Wooden bridges on the Cameron and Mackay nines will be rebuilt while the courses are shut down for work on the greens, while the Stewart nine has only one bridge made of concrete that does not need to be replaced.
The Cameron nine has bridges on holes 4, 5 and 7.
Thistle is planning to build an At The Turn Bar near the driving range, with a name to be determined. It will be an open-air bar featuring televisions and speakers for music and entertainment, and it will be designed to be utilized as a quick stop at the turn or a place to congregate and be a headquarters for tournaments.
Moore hopes to have it ready for a spring opening.
“We’ve gotten more feedback on that, people saying it’s going to be pretty cool, so we may get more extensive with it,” Moore said. “I know it’ll be a neat feature when we’re finished with it. I want to make sure when we do it that we do it right.
“It’s something to give our guests another option and to speed things up. We’ll be able to have music and TVs. It’ll be a gathering space. It’s such a beautiful area we’re going to try to get as much out of it as we can.”
The stacked sod process
One multi-year project that is setting Thistle apart in the market – and really regionally and nationally – is a labor-intensive PermaEdge stacked sod bunker undertaking that began in 2020 and will continue each year in the cooler months until every bunker is completed.
About half of the course’s approximate 75 bunkers are done, including 15-20 this fall, winter and spring. “My guys have it down now. They’ve gotten good at it,” Pridgen said. “I couldn’t do anything without my crew or my staff. They are a blessing and the backbone to what gets done.”
All but six greenside bunkers are finished and work on fairway bunkers will begin once those are done this upcoming winter.
Artificial turf from old soccer fields overseas is used as the sod, and it is cut by Pridgen’s staff in hand grinders at a work station powered by a generator to be installed in 18×4-inch and 18×8-inch pieces. As the sod walls are built, they are continuously reinforced with cement mixed with native soil behind the wall. After the cement and soil are dry-mixed in a cement mixer, the mix has to be carried in five-gallon buckets to the bunker walls.

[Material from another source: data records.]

/-- The requests that change the mode, and the end of WAKING (R188, R191, R195 to R201). ENTER_SERVICE needs READY with every table CLOSED,
and sets the run lock; ENTER_DEPOT needs READY with the key; PARK needs SERVICE at standstill, holding confirmed, doors SECURE, and
empties the chain, holds the transceiver and forgets the brake test; WAKE needs PARKED, and raises U, turns the transceiver ON and
starts the 2 s settle timer, at whose end the mode is SERVICE. A change of mode turns the drive request OFF. That the barring tables and
the failing conditions of a refusal are listed with their count first is the model's choice of log 14. -/
def Obligations.ModeRequestsMoveTheMode : Prop :=
  (∀ s : State, s.servesRequests →
    (s.ctl.mode ≠ .ready →
      (∃ t : State, exec .enterService s = .next t ∧ Keeps [.port, .transmitter] s t ∧
        Answered t 0x40#8 .refused .mode []) ∧
      ∀ key : Bool, ∃ t : State, exec (.enterDepot key) s = .next t ∧ Keeps [.port, .inp, .transmitter] s t ∧
        Answered t 0x41#8 .refused .mode []) ∧
    (s.ctl.mode = .ready →
      ((∃ x : Table, (s.nv.info x).state ≠ .closed) → ∃ t : State, exec .enterService s = .next t ∧
        Keeps [.port, .transmitter] s t ∧ Answered t 0x40#8 .refused .tables s.barringItems) ∧
      ((∀ x : Table, (s.nv.info x).state = .closed) → ∃ t : State, exec .enterService s = .next t ∧
        Done t 0x40#8 [] ∧ t.ctl.mode = .service ∧ t.nvc.runLock = true ∧ t.bcu.driveReq = false) ∧
      (∃ t : State, exec (.enterDepot false) s = .next t ∧ Keeps [.port, .inp, .transmitter] s t ∧
        Answered t 0x41#8 .refused .key []) ∧
      ∃ t : State, exec (.enterDepot true) s = .next t ∧ Done t 0x41#8 [] ∧ t.ctl.mode = .depot ∧
        t.nvc = s.nvc ∧ t.bcu.driveReq = false) ∧
    (s.ctl.mode ≠ .service → ∃ t : State, exec .park s = .next t ∧ Keeps [.port, .transmitter] s t ∧
      Answered t 0x42#8 .refused .mode []) ∧
    (s.ctl.mode = .service →
      (∀ failing : List Nat, failing = (if s.pou.standstill then [] else [1]) ++ (if s.bcu.holdConf then [] else [2]) ++
          (if s.dcu.secure then [] else [3]) → failing ≠ [] → ∃ t : State, exec .park s = .next t ∧
        Keeps [.port, .transmitter] s t ∧ Answered t 0x42#8 .refused .conditions (numberItems failing)) ∧
      (s.pou.standstill = true → s.bcu.holdConf = true → s.dcu.secure = true → ∃ t : State, exec .park s = .next t ∧
        Done t 0x42#8 [] ∧ t.ctl.mode = .parked ∧ t.aut = { chain := [], selected := s.aut.selected } ∧
        (s.aut.chain ≠ [] → t.cmp.causes.getLsbD 4 = true) ∧ t.vru.xcvr = .held ∧ t.vru.queue = [] ∧
        t.vru.sending = none ∧ t.bcu.test = .notDone ∧ t.bcu.testRec = none ∧ t.bcu.driveReq = false ∧
        t.bcu.permission = false ∧ t.lrs = s.lrs ∧ t.nvc = s.nvc)) ∧
    (s.ctl.mode ≠ .parked → ∃ t : State, exec .wake s = .next t ∧ Keeps [.port, .transmitter] s t ∧
      Answered t 0x43#8 .refused .mode []) ∧
    (s.ctl.mode = .parked → ∃ t : State, exec .wake s = .next t ∧ Done t 0x43#8 [] ∧ t.ctl.mode = .waking ∧
      t.ctl.settle = some 2000 ∧ t.pou.u = min (s.pou.u + s.cfg.wakeAllowance) 65535 ∧ t.pou.uBase = t.pou.u ∧
      t.pou.dR = 0 ∧ t.pou.dW = 0 ∧ t.pou.fine = s.pou.fine ∧ t.vru.xcvr = .on ∧ t.vru.silence = 0 ∧
      t.vru.link = .none ∧ t.vru.lastTaken = none)) ∧
  (∀ s : State, s.ctl.mode = .waking → s.ctl.settle ≠ none → ∃ t : State, exec .settleTimerExpiry s = .next t ∧
    t.ctl.mode = .service ∧ t.ctl.settle = none ∧ t.nvc.runLock = true ∧ t.bcu.driveReq = false)

/-! ## The depot -/

/-- The depot requests past their gate (R174, R176 to R179, R181, R182, R184 to R187): an operation taken is in flight with its time
limit, answered DONE at once, and the table whose records it changes is INCOMPLETE without check word, its lock standing, and where it was
CLOSED the records that rest on it are emptied (R25, R58, R172); a batch is opened, filled image by image within its declared count, and
committed or reset; LOCK_TABLE and PROGRAM_IDENTITY mark no table. Each is refused by the checks of its rule in their order, and then
nothing but the port and the keyswitch line as read changes, except where the rule aborts the batch. The model's choices are the line end
of CLOSE_TABLE that is absent or has another presence byte, refused with RANGE (log 14), the records left as they are until the operation
ends (log 23), bits 13 to 15 of the presence mask of WRITE_CAR_RECORD, which name no field and are disregarded, so that the record is
taken with any of them set (log 46), the batch of NONE, with no table and count 0 (log 54), and an image whose absent field has other
bytes than zeros, which is taken (log 57). -/
def Obligations.DepotRequestsStartTheirWork : Prop :=
  (∀ (s : State) (b : Byte) (x : Table), s.depotOpen → tableOf b = some x →
    (s.nvc.batch.state = .none ∨ s.nvc.batch.table ≠ some x →
      ((s.nv.info x).lock = false → ∃ t : State, exec (.eraseTable true b) s = .next t ∧ Done t 0x50#8 [] ∧
        t.nvc.op = some { op := .erase x, limit := 3000, elapsed := 0 } ∧ t.nv.records = s.nv.records ∧
        ((s.nv.info x).state = .closed → t.lrs.emptiedBy x) ∧
        t.nv.info x = { state := .incomplete, check := none, lock := false, unwritten := none }) ∧
      ((s.nv.info x).lock = true → ∃ t : State, exec (.unlockTable true b) s = .next t ∧ Done t 0x59#8 [] ∧
        t.nvc.op = some { op := .unlock x, limit := 3000, elapsed := 0 } ∧ t.nv.records = s.nv.records ∧
        ((s.nv.info x).state = .closed → t.lrs.emptiedBy x) ∧
        t.nv.info x = { state := .incomplete, check := none, lock := true, unwritten := none })) ∧
    ((s.nv.info x).lock = true → ∃ t : State, exec (.eraseTable true b) s = .next t ∧
      Keeps [.port, .inp, .transmitter] s t ∧ Answered t 0x50#8 .refused .locked []) ∧
    ((s.nv.info x).lock = false → (s.nv.info x).state = .closed → ∃ t : State, exec (.lockTable true b) s = .next t ∧
      Done t 0x58#8 [] ∧ t.nvc.op = some { op := .lock x, limit := 50, elapsed := 0 } ∧ t.nv = s.nv) ∧
    ((s.nv.info x).lock = true → ∃ t : State, exec (.lockTable true b) s = .next t ∧
      Keeps [.port, .inp, .transmitter] s t ∧ Done t 0x58#8 [])) ∧
  (∀ (s : State) (b n : Byte) (x : Table), s.depotOpen → loadTableOf b = some x →
    ((s.nv.info x).state = .empty ∨ (s.nv.info x).state = .loading →
      (s.nvc.batch.state = .none → 1 ≤ n.toNat → n.toNat ≤ 32 →
        s.nv.stored x + n.toNat ≤ (if x = .profile then 1024 else 48) →
        ∃ t : State, exec (.openBatch true b n) s = .next t ∧ Keeps [.port, .inp, .nvc, .transmitter] s t ∧
          Done t 0x51#8 [] ∧ t.nvc.batch =
            { state := .opened, table := some x, declared := n.toNat, segments := [], stops := [] }) ∧
      (s.nvc.batch.state = .none ∨ s.nvc.batch.table ≠ some x →
        (∀ (p : Byte) (e : Chain), x = .stops → ∃ t : State, exec (.closeTable true b p e) s = .next t ∧ Done t 0x55#8 [] ∧
          t.nvc.op = some { op := .close .stops 0, limit := 500, elapsed := 0 } ∧
          (t.nv.info x).state = .incomplete ∧ (t.nv.info x).check = none ∧ t.nv.records = s.nv.records) ∧
        (∀ e : Chain, x = .profile → profileOk e.toNat s.nv.segments = true →
          ∃ t : State, exec (.closeTable true b 1#8 e) s = .next t ∧ Done t 0x55#8 [] ∧
            t.nvc.op = some { op := .close .profile e.toNat, limit := 500, elapsed := 0 } ∧
            (t.nv.info x).state = .incomplete ∧ (t.nv.info x).check = none ∧ t.nv.records = s.nv.records) ∧
        (∀ e : Chain, x = .profile → profileOk e.toNat s.nv.segments = false →
          ∃ t : State, exec (.closeTable true b 1#8 e) s = .next t ∧ Keeps [.port, .inp, .transmitter] s t ∧
            Answered t 0x55#8 .refused .badStructure [])))) ∧
  (∀ s : State, s.depotOpen → s.nvc.batch.state = .opened →
    (∀ (image : List Byte) (g : Segment), image.length = 15 → s.nvc.batch.table = some .profile →
      parseSegment image = some g →
      (s.nvc.batch.segments.length < s.nvc.batch.declared → s.nvc.batch.segments.length < 255 →
        ∃ t : State, exec (.putRecord true image) s = .next t ∧ Keeps [.port, .inp, .nvc, .transmitter] s t ∧
          Done t 0x52#8 [BitVec.ofNat 8 (s.nvc.batch.segments.length + 1)] ∧
          t.nvc.batch = { s.nvc.batch with segments := s.nvc.batch.segments ++ [g] }) ∧
      (s.nvc.batch.declared ≤ s.nvc.batch.segments.length →
        ∃ t : State, exec (.putRecord true image) s = .next t ∧ Keeps [.port, .inp, .nvc, .transmitter] s t ∧
          Answered t 0x52#8 .refused .count [] ∧ t.nvc.batch = { s.nvc.batch with state := .aborted })) ∧
    (∀ (image : List Byte) (p : StopRec), imageLengthOk image = true → s.nvc.batch.table = some .stops →
      parseStop image = some p →
      (s.nvc.batch.stops.length < s.nvc.batch.declared → s.nvc.batch.stops.length < 255 →
        ∃ t : State, exec (.putRecord true image) s = .next t ∧ Keeps [.port, .inp, .nvc, .transmitter] s t ∧
          Done t 0x52#8 [BitVec.ofNat 8 (s.nvc.batch.stops.length + 1)] ∧
          t.nvc.batch = { s.nvc.batch with stops := s.nvc.batch.stops ++ [p] }) ∧
      (s.nvc.batch.declared ≤ s.nvc.batch.stops.length →
        ∃ t : State, exec (.putRecord true image) s = .next t ∧ Keeps [.port, .inp, .nvc, .transmitter] s t ∧
          Answered t 0x52#8 .refused .count [] ∧ t.nvc.batch = { s.nvc.batch with state := .aborted })) ∧
    (∀ x : Table, s.nvc.batch.table = some x → s.nvc.batch.declared ≤ s.nvc.batch.held →
      (s.batchOrdered = true → ∃ t : State, exec (.commitBatch true) s = .next t ∧ Done t 0x53#8 [] ∧
        t.nvc.op = some { op := .commit x, limit := 5 * s.nvc.batch.declared, elapsed := 0 } ∧
        t.nvc.batch = { s.nvc.batch with state := .programming } ∧ (t.nv.info x).state = .incomplete ∧
        (t.nv.info x).check = none ∧ t.nv.records = s.nv.records) ∧
      (s.batchOrdered = false → ∃ t : State, exec (.commitBatch true) s = .next t ∧
        Keeps [.port, .inp, .nvc, .transmitter] s t ∧ Answered t 0x53#8 .refused .order [] ∧
        t.nvc.batch = { s.nvc.batch with state := .aborted })) ∧
    (s.nvc.batch.held < s.nvc.batch.declared → ∃ t : State, exec (.commitBatch true) s = .next t ∧
      Keeps [.port, .inp, .nvc, .transmitter] s t ∧ Answered t 0x53#8 .refused .count [] ∧
      t.nvc.batch = { s.nvc.batch with state := .aborted })) ∧
  (∀ s : State, s.depotOpen →
    (∀ b : Byte, tableOf b = none → RefusedInDepot (.eraseTable true b) s 0x50#8 .range ∧
      RefusedInDepot (.lockTable true b) s 0x58#8 .range ∧ RefusedInDepot (.unlockTable true b) s 0x59#8 .range) ∧
    (∀ (b : Byte) (x : Table), tableOf b = some x →
      ((s.nv.info x).lock = false → s.nvc.batch.state ≠ .none → s.nvc.batch.table = some x →
        RefusedInDepot (.eraseTable true b) s 0x50#8 .conditions) ∧
      ((s.nv.info x).lock = false ∨ s.nvc.batch.state ≠ .none ∧ s.nvc.batch.table = some x →
        RefusedInDepot (.unlockTable true b) s 0x59#8 .conditions) ∧
      ((s.nv.info x).lock = false → (s.nv.info x).state ≠ .closed →
        RefusedInDepot (.lockTable true b) s 0x58#8 .conditions)) ∧
    (∀ b n p : Byte, ∀ e : Chain, loadTableOf b = none → RefusedInDepot (.openBatch true b n) s 0x51#8 .range ∧
      RefusedInDepot (.closeTable true b p e) s 0x55#8 .range) ∧
    (∀ (b n : Byte) (x : Table), loadTableOf b = some x →
      (n = 0#8 ∨ 32 < n.toNat → RefusedInDepot (.openBatch true b n) s 0x51#8 .range) ∧
      (1 ≤ n.toNat → n.toNat ≤ 32 →
        (s.nvc.batch.state = .aborted → RefusedInDepot (.openBatch true b n) s 0x51#8 .aborted) ∧
        (s.nvc.batch.state = .opened → RefusedInDepot (.openBatch true b n) s 0x51#8 .conditions) ∧
        (s.nvc.batch.state = .none →
          ((s.nv.info x).state ∉ [TableState.empty, .loading] →
            RefusedInDepot (.openBatch true b n) s 0x51#8 .conditions) ∧
          ((s.nv.info x).state ∈ [TableState.empty, .loading] →
            (if x = .profile then 1024 else 48) < s.nv.stored x + n.toNat →
            RefusedInDepot (.openBatch true b n) s 0x51#8 .full)))) ∧
    (∀ (b p : Byte) (e : Chain) (x : Table), loadTableOf b = some x →
      (s.nvc.batch.state ≠ .none ∧ s.nvc.batch.table = some x ∨ (s.nv.info x).state ∉ [TableState.empty, .loading] →
        RefusedInDepot (.closeTable true b p e) s 0x55#8 .conditions) ∧
      (s.nvc.batch.state = .none ∨ s.nvc.batch.table ≠ some x → (s.nv.info x).state ∈ [TableState.empty, .loading] →
        x = .profile → p ≠ 1#8 → RefusedInDepot (.closeTable true b p e) s 0x55#8 .range)) ∧
    (s.nvc.batch.state = .none ∨ s.nvc.batch.state = .aborted → ∀ why : Reason,
      why = (if s.nvc.batch.state = .none then .conditions else .aborted) →
      RefusedInDepot (.commitBatch true) s 0x53#8 why ∧
        ∀ image : List Byte, imageLengthOk image = true → RefusedInDepot (.putRecord true image) s 0x52#8 why) ∧
    (s.nvc.batch.state = .opened → ∀ image : List Byte, imageLengthOk image = true →
      (s.nvc.batch.table = some .profile ∧ parseSegment image = none ∨
        s.nvc.batch.table = some .stops ∧ parseStop image = none) →
      RefusedInDepot (.putRecord true image) s 0x52#8 .range) ∧
    (∀ (m : Half) (image : List Byte), image.length = 66 → s.nv.carT.lock = false → parseConfig m image = none →
      RefusedInDepot (.writeCarRecord true m image) s 0x56#8 .range) ∧
    (∀ (serial : Quad) (cls : Half), s.nv.idLock = false → 255 < cls.toNat →
      RefusedInDepot (.programIdentity true serial cls) s 0x57#8 .range) ∧
    (s.nvc.batch.state = .none → ∃ t : State, exec (.batchReset true) s = .next t ∧
      Keeps [.port, .inp, .transmitter] s t ∧ Done t 0x54#8 [])) ∧
  (∀ s : State, s.depotOpen →
    (s.nvc.batch.state = .opened ∨ s.nvc.batch.state = .aborted → ∃ t : State, exec (.batchReset true) s = .next t ∧
      Keeps [.port, .inp, .nvc, .transmitter] s t ∧ Done t 0x54#8 [] ∧
      t.nvc.batch = { state := .none, table := none, declared := 0, segments := [], stops := [] }) ∧
    (∀ (m : Half) (image : List Byte) (c : CarConfig), image.length = 66 → parseConfig m image = some c →
      s.nv.carT.lock = false → ∃ t : State, exec (.writeCarRecord true m image) s = .next t ∧ Done t 0x56#8 [] ∧
        t.nvc.op = some { op := .writeCar c, limit := 100, elapsed := 0 } ∧ t.nv.carT.state = .incomplete ∧
        t.nv.carT.check = none ∧ t.nv.carT.lock = false ∧ t.nv.records = s.nv.records) ∧
    (∀ (m : Half) (image : List Byte), image.length = 66 → s.nv.carT.lock = true →
      ∃ t : State, exec (.writeCarRecord true m image) s = .next t ∧ Keeps [.port, .inp, .transmitter] s t ∧
        Answered t 0x56#8 .refused .locked []) ∧
    (∀ (serial : Quad) (cls : Half),
      (s.nv.idLock = false → cls.toNat ≤ 255 → ∃ t : State, exec (.programIdentity true serial cls) s = .next t ∧ Done t 0x57#8 [] ∧
        t.nv = s.nv ∧ t.nvc.op = some { op := .programIdentity { serial := serial.toNat, cls := cls.toNat },
                                        limit := 50, elapsed := 0 }) ∧
      (s.nv.idLock = true → ∃ t : State, exec (.programIdentity true serial cls) s = .next t ∧
        Keeps [.port, .inp, .transmitter] s t ∧ Answered t 0x57#8 .refused .locked [])))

The sod piece is heavily top-dressed with sand that has to be kept wet to keep it from falling out before it is installed.
“It’s just very labor-intensive and my crew’s average age is 60 to 65, so we subcontract out some labor with the Christian Recovery Center and they’re our muscle, because it’s a lot,” Pridgen said.
Pridgen’s staff now has the process down to 7-10 days per bunker with a heavy workforce dedicated to the construction.
“I like the process because we had some stacked sod bunkers here in the very beginning but we did them with live turf, and that would only last like five years, then it would deteriorate and we’d have to do it again,” Pridgen said. “So this stuff is permanent.”